Faith and Theology
December 28, 2025

Church Do's and Don'ts

The piece frames election season as a discipleship moment, not a chance for the church to become a partisan platform. It opens by emphasizing that the church should speak with clarity without losing unity, credibility, or mission.
Tanner DiBella

Church Do’s and Don'ts

How to engage faithfully during election season, without losing your mission

Election season always brings noise. Churches do not have the luxury of silence, but we do have the responsibility of clarity. The goal is not to baptize a party. The goal is to form disciples whose public lives match their private worship.

A quick note on the Johnson Amendment and what changed

For decades, the Johnson Amendment has been shorthand for the federal tax code rule that restricted 501(c)(3) organizations, including churches, from intervening in political campaigns for or against candidates. It traces back to a 1954 amendment introduced by Senator Lyndon B. Johnson, and Congress later clarified in 1987 that the ban includes statements opposing candidates.

What is true today is more complicated than the headline. The Johnson Amendment has not been repealed by Congress, and the IRS still describes the statutory prohibition in its public guidance.

At the same time, in 2025, the IRS took a major new position in federal court, arguing that candidate endorsements delivered by houses of worship to their congregations through their customary channels of communication should not trigger loss of tax-exempt status. That position is tied to ongoing litigation, and as of late 2025, reporting indicates the case outcome is still pending.

So practically, the landscape is shifting, but churches should treat it as an evolving legal environment, not a blank check.

The north star

Before tactics, decide who you are.

A church is a spiritual family, not a campaign machine. If political engagement costs you your unity, your credibility, or your witness, it is too expensive.

Do’s

Do preach the whole counsel of God.

Teach biblical truth on human dignity, justice, life, family, stewardship, honesty, work, and the role of government. That is not a political distraction; that is discipleship.

Do equip people to think, not just react.

Give your church tools: how to evaluate candidates, weigh policies, spot propaganda, and disagree without hatred. You are building mature Christians, not dependent voters.

Do encourage civic participation.

It is appropriate to encourage people to vote, pray, and engage locally. Voter registration and get-out-the-vote efforts can be done in a nonpartisan way.

Do host forums with integrity.

If you host candidate nights or Q&A events, apply clear, evenhanded rules. Offer equal access. Ask the same questions. Keep it respectful. Make it about issues and leadership, not applause lines.

Do speak to issues and ballot measures with care.

Churches often have more latitude on issue advocacy than on candidate intervention, but wisdom still matters. Keep your tone pastoral, your facts clean, and your intent clear: formation, not frenzy.

Do document your policies and train your team.

Have a simple internal election season policy for staff and volunteers: facility use, signage, announcements, social media, list use, and what happens if a candidate attends a service.

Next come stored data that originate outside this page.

-- ==== Sys2Proof/Machine/Control.lean ====
section
/-! DEFINITION. The control instructions of a core that act on registers, the scratchpad and signals (R107 to R109,
R204 to R210, R214), TRAP and its return (R117), and the wake of a waiting context (R208). -/

namespace Sys2Proof.Machine

/-! ### Scalar arithmetic (R107) -/

/-- A register-register operation of opcode 0x00. -/
def alu (c : CoreIx) (k : CtxIx) (rd ra rb : SReg) (fn lat : Nat) (f : W64 → W64 → W64) (s : State) : Out :=
  issue c k (encR 0 rd.val ra.val rb.val fn) 0 [ra, rb] s fun s =>
    result c k rd (f (sreg s c k ra) (sreg s c k rb)) lat s

/-- An operation with an immediate. -/
def aluImm (c : CoreIx) (k : CtxIx) (op : Nat) (rd ra : SReg) (imm : W16) (f : W64 → W64) (s : State) : Out :=
  issue c k (encI op rd.val ra.val imm) 0 [ra] s fun s => result c k rd (f (sreg s c k ra)) 1 s

/-- The bit number of a shift: S[rb][5:0]. -/
def shamt (b : W64) : Nat := b.toNat % 64

def execAdd (c : CoreIx) (k : CtxIx) (rd ra rb : SReg) (s : State) : Out := alu c k rd ra rb 0x000 1 (· + ·) s
def execSub (c : CoreIx) (k : CtxIx) (rd ra rb : SReg) (s : State) : Out := alu c k rd ra rb 0x001 1 (· - ·) s
def execAnd (c : CoreIx) (k : CtxIx) (rd ra rb : SReg) (s : State) : Out := alu c k rd ra rb 0x002 1 (· &&& ·) s
def execOr (c : CoreIx) (k : CtxIx) (rd ra rb : SReg) (s : State) : Out := alu c k rd ra rb 0x003 1 (· ||| ·) s
def execXor (c : CoreIx) (k : CtxIx) (rd ra rb : SReg) (s : State) : Out := alu c k rd ra rb 0x004 1 (· ^^^ ·) s
def execShl (c : CoreIx) (k : CtxIx) (rd ra rb : SReg) (s : State) : Out :=
  alu c k rd ra rb 0x005 1 (fun a b => a <<< shamt b) s
def execShr (c : CoreIx) (k : CtxIx) (rd ra rb : SReg) (s : State) : Out :=
  alu c k rd ra rb 0x006 1 (fun a b => a >>> shamt b) s
def execSra (c : CoreIx) (k : CtxIx) (rd ra rb : SReg) (s : State) : Out :=
  alu c k rd ra rb 0x007 1 (fun a b => a.sshiftRight (shamt b)) s
def execSlt (c : CoreIx) (k : CtxIx) (rd ra rb : SReg) (s : State) : Out :=
  alu c k rd ra rb 0x008 1 (fun a b => if a.slt b then 1 else 0) s
def execSltu (c : CoreIx) (k : CtxIx) (rd ra rb : SReg) (s : State) : Out :=
  alu c k rd ra rb 0x009 1 (fun a b => if a.ult b then 1 else 0) s
def execMin (c : CoreIx) (k : CtxIx) (rd ra rb : SReg) (s : State) : Out :=
  alu c k rd ra rb 0x00A 1 (fun a b => if a.slt b then a else b) s
def execMax (c : CoreIx) (k : CtxIx) (rd ra rb : SReg) (s : State) : Out :=
  alu c k rd ra rb 0x00B 1 (fun a b => if a.slt b then b else a) s
def execMul (c : CoreIx) (k : CtxIx) (rd ra rb : SReg) (s : State) : Out := alu c k rd ra rb 0x010 3 (· * ·) s

def execAddi (c : CoreIx) (k : CtxIx) (rd ra : SReg) (imm : W16) (s : State) : Out :=
  aluImm c k 0x01 rd ra imm (· + imm.signExtend 64) s
def execAndi (c : CoreIx) (k : CtxIx) (rd ra : SReg) (imm : W16) (s : State) : Out :=
  aluImm c k 0x02 rd ra imm (· &&& imm.setWidth 64) s
def execOri (c : CoreIx) (k : CtxIx) (rd ra : SReg) (imm : W16) (s : State) : Out :=
  aluImm c k 0x03 rd ra imm (· ||| imm.setWidth 64) s
def execXori (c : CoreIx) (k : CtxIx) (rd ra : SReg) (imm : W16) (s : State) : Out :=
  aluImm c k 0x04 rd ra imm (· ^^^ imm.setWidth 64) s

/-- imm x 2^(16 h). -/
def immAt (imm : W16) (h : Fin 4) : W64 := imm.setWidth 64 <<< (16 * h.val)

def execMovz (c : CoreIx) (k : CtxIx) (rd : SReg) (imm : W16) (h : Fin 4) (s : State) : Out :=
  issue c k (encI 0x05 rd.val h.val imm) 0 [] s fun s => result c k rd (immAt imm h) 1 s

def execMovk (c : CoreIx) (k : CtxIx) (rd : SReg) (imm : W16) (h : Fin 4) (s : State) : Out :=
  issue c k (encI 0x06 rd.val h.val imm) 0 [rd] s fun s =>
    result c k rd ((sreg s c k rd &&& ~~~immAt 0xFFFF h) ||| immAt imm h) 1 s

/-! ### Scratchpad access and address registers (R107, R108) -/

/-- AD[ad] + 8 x sext(imm), as an integer. -/
def lsAddr (s : State) (c : CoreIx) (k : CtxIx) (ad : AReg) (imm : W16) : Int :=
  (s.cores[c].ctx[k].ad[ad].toNat : Int) + 8 * imm.toInt

/-- The checks of LD and ST at issue (R108), then `f` with the byte address. -/
def checkedAccess (c : CoreIx) (k : CtxIx) (ad : AReg) (imm : W16) (s : State) (f : Nat → State → State) : State :=
  let a := lsAddr s c k ad imm
  if a % 8 ≠ 0 then withFreeInfo s fun i s => retireFault c k 0x02 i s
  else if a < 0 || !spHeld s c a.toNat 8 then withFreeInfo s fun i s => retireFault c k 0x03 i s
  else f a.toNat s

def execLd (c : CoreIx) (k : CtxIx) (rd : SReg) (ad : AReg) (imm : W16) (s : State) : Out :=
  issue c k (encI 0x08 rd.val ad.val imm) 0 [] s fun s =>
    checkedAccess c k ad imm s fun a s =>
      retire c k (modCtx s c k fun y =>
        { y with lds := (y.lds.map fun l => if l.rd = rd then { l with rd := 0 } else l)
                   ++ [{ rd := rd, addr := a, pc := y.pc, issued := s.time.cycle }] })

/-- No LD or ST of the core that issued before `l` waits for the bank of `l`. -/
def firstAtBank (x : Core) (l : LdPend) : Bool :=
  !(x.sp.stores.any fun w => bankOf w.addr == bankOf l.addr && decide (w.issued < l.issued))
  && !x.ctx.toList.any fun y => y.lds.any fun m => bankOf m.addr == bankOf l.addr && decide (m.issued < l.issued)

/-- The LD of a context whose bank read falls in this cycle: its bank is free for it (R108, R171). -/
def ldDue (s : State) (c : CoreIx) (k : CtxIx) : Option LdPend :=
  s.cores[c].ctx[k].lds.find? fun l => bgFree s c 5 l.addr 8 && firstAtBank s.cores[c] l

def execLdBankRead (c : CoreIx) (k : CtxIx) (found : Ecc) (s : State) : Out :=
  match ldDue s c k with
  | none => .next s
  | some l =>
    let s := modCtx s c k fun y => { y with lds := y.lds.erase l }
    let s := takeBanks s c l.addr 8
    let s := backgroundEcc c l.addr found s
    if spPoisoned s.cores[c] l.addr 8 then
      .next (withFreeInfo (modCtx s c k fun y => { y with ready := y.ready.set l.rd s.time.cycle }) fun i s => faultCtx c k 0x04 i l.pc s)
    else
      let v := BitVec.ofNat 64 (leNat (readBytes s.cores[c].sp.mem l.addr 8))
      .next (modCtx s c k fun y => y.sset l.rd v (s.time.cycle + 6))

def execSt (c : CoreIx) (k : CtxIx) (rs : SReg) (ad : AReg) (imm : W16) (s : State) : Out :=
  issue c k (encI 0x09 rs.val ad.val imm) 0 [rs] s fun s =>
    checkedAccess c k ad imm s fun a s =>
      let bs := natLe 8 (sreg s c k rs).toNat
      retire c k (modCore s c fun x => x.modSp fun p =>
        { p with stores := p.stores ++ [{ addr := a, bytes := bs, poison := false, agent := 8, issued := s.time.cycle, part := 0 }] })

def execMova (c : CoreIx) (k : CtxIx) (ad : AReg) (ra : SReg) (s : State) : Out :=
  issue c k (encI 0x0A ad.val ra.val 0) 0 [ra] s fun s =>
    let v := (sreg s c k ra).setWidth 22
    retire c k (modCtx s c k fun y => { y with ad := y.ad.set ad v })

def execAdda (c : CoreIx) (k : CtxIx) (ad ad2 : AReg) (imm : W16) (s : State) : Out :=
  issue c k (encI 0x0B ad.val ad2.val imm) 0 [] s fun s =>
    retire c k (modCtx s c k fun y => { y with ad := y.ad.set ad (adAdd y.ad[ad2] (64 * imm.toInt)) })

def execMovs (c : CoreIx) (k : CtxIx) (rd : SReg) (ad : AReg) (s : State) : Out :=
  issue c k (encI 0x0C rd.val ad.val 0) 0 [] s fun s =>
    result c k rd (s.cores[c].ctx[k].ad[ad].setWidth 64) 1 s

/-! ### Branches and jumps (R107) -/

/-- PC + 1 + sext(off), modulo the 8,192 words of control memory. -/
def relPc (pc : BitVec 13) (off : W16) : BitVec 13 := pc + 1 + off.setWidth 13

def branch (c : CoreIx) (k : CtxIx) (op : Nat) (ra rb : SReg) (off : W16) (p : W64 → W64 → Bool) (s : State) : Out :=
  issue c k (encI op ra.val rb.val off) 0 [ra, rb] s fun s =>
    if p (sreg s c k ra) (sreg s c k rb) then jumpTo c k (relPc s.cores[c].ctx[k].pc off) s else retire c k s

def execBeq (c : CoreIx) (k : CtxIx) (ra rb : SReg) (off : W16) (s : State) : Out := branch c k 0x10 ra rb off (· == ·) s
def execBne (c : CoreIx) (k : CtxIx) (ra rb : SReg) (off : W16) (s : State) : Out := branch c k 0x11 ra rb off (· != ·) s
def execBlt (c : CoreIx) (k : CtxIx) (ra rb : SReg) (off : W16) (s : State) : Out :=
  branch c k 0x12 ra rb off (fun a b => a.slt b) s
def execBge (c : CoreIx) (k : CtxIx) (ra rb : SReg) (off : W16) (s : State) : Out :=
  branch c k 0x13 ra rb off (fun a b => !a.slt b) s
def execBltu (c : CoreIx) (k : CtxIx) (ra rb : SReg) (off : W16) (s : State) : Out :=
  branch c k 0x14 ra rb off (fun a b => a.ult b) s
def execBgeu (c : CoreIx) (k : CtxIx) (ra rb : SReg) (off : W16) (s : State) : Out :=
  branch c k 0x15 ra rb off (fun a b => !a.ult b) s

def execJal (c : CoreIx) (k : CtxIx) (rd : SReg) (imm : W16) (s : State) : Out :=
  issue c k (encI 0x16 rd.val 0 imm) 0 [] s fun s =>
    let pc := s.cores[c].ctx[k].pc
    jumpTo c k (relPc pc imm) (modCtx s c k fun y => y.sset rd ((pc + 1).setWidth 64) (s.time.cycle + 2))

Do consult qualified counsel before anything novel

If you are considering candidate endorsements, campaign adjacent communications, or financial activity that could be interpreted as partisan intervention, get advice specific to your church and your state.

Dont’s

Don't turn the pulpit into a campaign stump.

Even if enforcement is changing, the spiritual risk is the same: you can disciple your people into Christ, or you can disciple them into a tribe. Only one survives the election.

Don't coordinate with campaigns.

No planning with a candidate’s team, no sharing church data, no syncing messaging, no offering church resources as an extension of campaign strategy. That can create serious legal and reputational exposure.

Don't use church resources as partisan assets.

Avoid using the church email list, staff time, facility, or branding to promote a candidate, solicit donations, or run campaign style communications without very careful review. Even under the IRS position described in 2025 litigation, broad public campaign activity and spending are not the same as internal pastoral speech. (AP News)

Don't let candidates fundraise on church platforms

No passing the plate for a candidate. No campaign booths in the lobby. No “text to give” for a campaign. This is where the church can quickly look like a tax subsidized political conduit, and it can fracture trust fast.

Don't create confusion between the church and political entities

If people are involved in PAC work or partisan activism, keep clear separation: separate branding, separate bank accounts, separate governance, and clear communication. Your church should never feel like it is being drafted into someone else’s political operation.

Don't spread unverified claims.

Election season tempts leaders to share headlines that match emotions. Do not. Your credibility is a ministry asset. Protect it with slow, careful truth telling.

A simple way to communicate your posture to the church

“We will address what Scripture addresses.
We will form Christians, not partisans.
We will encourage engagement, not outrage.
We will keep Jesus at the center, and we will keep our unity stronger than our politics.”